Longer-term, cultivating employee retention will help restaurants. At West End Tavern in Traverse City, Constantin is dealing with still more hiring factors: Fewer student visas for summer help; reliable staff that left the state for more consistent opportunities over the past year; even high home prices in the summer resort community make it harder for restaurant workers to live nearby.
Constantin said he recognizes the value of stability, and is willing to offer full-time, year-round work to workers. In the meantime, like other places, he said he has raised wages, which are 15-20 percent higher than in 2019. A teenage busser, for example, may make $14 per hour.
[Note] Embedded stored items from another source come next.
theorem finishDecode (h : s.LengthsInWidth) {j : Job} (hj : j.InWidth s.cfg.width) (code : StatusCode) :
    (s.finishDecode j code).LengthsInWidth := by
  have hidle : State.LengthsInWidth { s with job := none } := { h with job := nofun }
  have hfailed (code) := (hidle.leaveFailed j.form.dest j.entitled).postFailure code
  cases code with
  | ok => exact hidle.postOk (Nat.lt_of_le_of_lt hj.w hj.cap)
  | bufferTooSmall => exact hfailed _
  | truncatedFrame => exact hfailed _
  | invalidLengthByte => exact hfailed _

/-- A decode's record holds the operand registers themselves (R94, R160). -/
theorem startDecode (h : s.LengthsInWidth) (form : DecodeForm) : (s.startDecode form).LengthsInWidth := by
  refine { h with job := fun j hj => ?_ }
  cases hj
  cases form with
  | dec => exact ⟨h.argLen, h.dstCap, Nat.zero_le _⟩
  | deci => exact ⟨h.argLen, h.argLen, Nat.zero_le _⟩

theorem withCursors (h : s.LengthsInWidth) {j : Job} (hj : j.InWidth s.cfg.width) {c : Cursors} (hw : c.w ≤ j.cap)
    (stage : DecodeAt) : (s.withCursors j c stage).LengthsInWidth := by
  refine { h with job := fun j' hj' => ?_ }
  cases hj'
  exact { hj with w := hw }

theorem advance (h : s.LengthsInWidth) {j : Job} (hs : s.job = some j) : (s.advance j).LengthsInWidth := by
  have hj := h.job j hs
  rcases advance_cases s j with ⟨c, stage, he, hmoves⟩ | ⟨code, _, he⟩
  · rw [he]
    exact h.withCursors hj (hmoves.writeEnd.trans (Nat.max_le.mpr ⟨hj.w, Nat.le_refl _⟩)) stage
  · rw [he]
    exact h.finishDecode hj code

theorem nextByte (h : s.LengthsInWidth) : s.nextByte.LengthsInWidth := by
  unfold State.nextByte
  split
  · exact { h with iterN := (Iter.settle_n _).trans_le h.iterN }
  · exact { h with iterN := (Iter.settle_n _).trans_le h.iterN }
  · exact { h with }
  · exact { h with }

/-- A reset cuts each free value to the width of its register (R34, R35). -/
theorem resetRegisters (h : s.LengthsInWidth) : s.resetRegisters.LengthsInWidth where
  legal := h.legal
  argLen := Nat.mod_lt _ (Nat.two_pow_pos _)
  dstCap := Nat.mod_lt _ (Nat.two_pow_pos _)
  rlen := Nat.mod_lt _ (Nat.two_pow_pos _)
  iterN := Nat.le_of_lt_succ (Nat.mod_lt _ (Nat.succ_pos _))
  job := nofun

end State.LengthsInWidth

theorem kept_lengthsInWidth : Kept State.LengthsInWidth where
  len s h hr := h.postOk (maxEncodedLen_lt_of_legal h.legal ((lenRefusal_none s).mp hr).2)
  enc _ h _ := h.finishEncode fun _ => encodeFrame_go_w_le
  startDecode _ form h _ := h.startDecode form
  advance _ _ h hj := h.advance hj
  encsStart s h hr := { h with iterN := ((encsStartRefusal_none s).mp hr).2 }
  encsNext _ h _ := h.nextByte
  argLen _ _ h hv := { h with argLen := hv }
  dstCap _ _ h hv := { h with dstCap := hv }
  hostData _ _ h := { h with }
  host _ _ h := { h with }
  poke _ _ _ h := { h with }
  place _ _ h := { h with }
  reset _ h := h.resetRegisters
  spoil _ _ _ h := { h with }
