/-- After reset every element of the block is zero, and drive 0 is the selected one. MOTOR, DRV, DL, WM, LM and SPIN are
zero as the source says; PH and POS are zero by the spec's decision D8 (log entry 9); no access is pending and none
has completed, which is the model's choice (log entries 1 and 8). (10_state.md section 9, 70_reset_and_hazards.md
section 1) -/
def Obligations.ResetIsAllZero : Prop :=
  State.reset.ctl.motor = false ∧ State.reset.ctl.drv = 0 ∧ State.reset.ctl.dl = 0#8 ∧ State.reset.ctl.wm = false ∧
    State.reset.ctl.lm = false ∧ State.reset.ctl.spin = false ∧ State.reset.ctl.ph = 0#4 ∧
    State.reset.ctl.pos0 = 0 ∧ State.reset.ctl.pos1 = 0 ∧
    State.reset.ctl.selected 0 = true ∧ State.reset.ctl.selected 1 = false ∧
    State.reset.ctl.trackNumber 0 = 0 ∧ State.reset.ctl.onWholeTrack 1 = true ∧
    State.reset.bus = [] ∧ State.reset.result = none

/-- What the first access after construction does. From reset: an even read returns SPIN_SENTINEL_1 and sets SPIN, an odd
read and every write return FLOAT_BUS and leave SPIN; no access faults, moves a head or changes the latch, whatever
the pins (decisions D5, D6, D8, D10; log entries 4, 5, 9, 11). (70_reset_and_hazards.md section 1) -/
def Obligations.FirstAccessAfterReset : Prop :=
  ∀ (i : Instr) (wp : WpPins), ∃ t, exec i { State.reset with wp := wp } = .next t ∧
    ¬ t.Faulted ∧ t.ctl.pos0 = 0 ∧ t.ctl.pos1 = 0 ∧ t.ctl.dl = 0#8 ∧
    (i.value = none → i.index.toNat % 2 = 0 → t.result = some (.byte Config.spinSentinel1) ∧ t.ctl.spin = true) ∧
    ((i.value ≠ none ∨ i.index.toNat % 2 = 1) → t.result = some (.byte Config.floatBus) ∧ t.ctl.spin = false)

/-- After every access trackNumber and onWholeTrack have the values of the new position. For every form and state, after
the access trackNumber[d] is POS[d] div 4 and onWholeTrack[d] says whether POS[d] mod 4 is 0, for the positions after
it. (R81) -/
def Obligations.TrackNumbersFollowThePosition : Prop :=
  ∀ (i : Instr) (s : State), ∃ t, exec i s = .next t ∧ ∀ d : Fin 2,
    t.ctl.trackNumber d = (if d = 0 then t.ctl.pos0 else t.ctl.pos1) / 4 ∧
    (t.ctl.onWholeTrack d = true ↔ (if d = 0 then t.ctl.pos0 else t.ctl.pos1) % 4 = 0)

/-- Exactly one drive is selected, in every state. selected[d] is DRV = d, so exactly one of the two is 1. (10_state.md
sections 3 and 9) -/
def Obligations.ExactlyOneDriveIsSelected : Prop :=
  ∀ c : Controller, ∃ d : Fin 2, c.selected d = true ∧ ∀ e : Fin 2, c.selected e = true → e = d
end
Kitchen staff works on a bonus plan.
Josie Knapp, co-owner of Assaggi Bistro in Ferndale, north of Detroit, said she’s turned to personal networking to help her find prospective workers. She would still like to have three or four new hires, including one who will work in the kitchen.
“But when you go anywhere, there isn’t a place that doesn’t have a sign on their window, looking for help,” Knapp said. “That has to tell you something.”
Grimes, the U-M economist, said Michigan could be in for a “relatively long period where labor is in short supply in a variety of industries.”
In the case of restaurants, he said, “given their other additional costs, this means that they are also going to need to raise prices.
“So look to pay more at your favorite restaurant if you want to go out to eat.”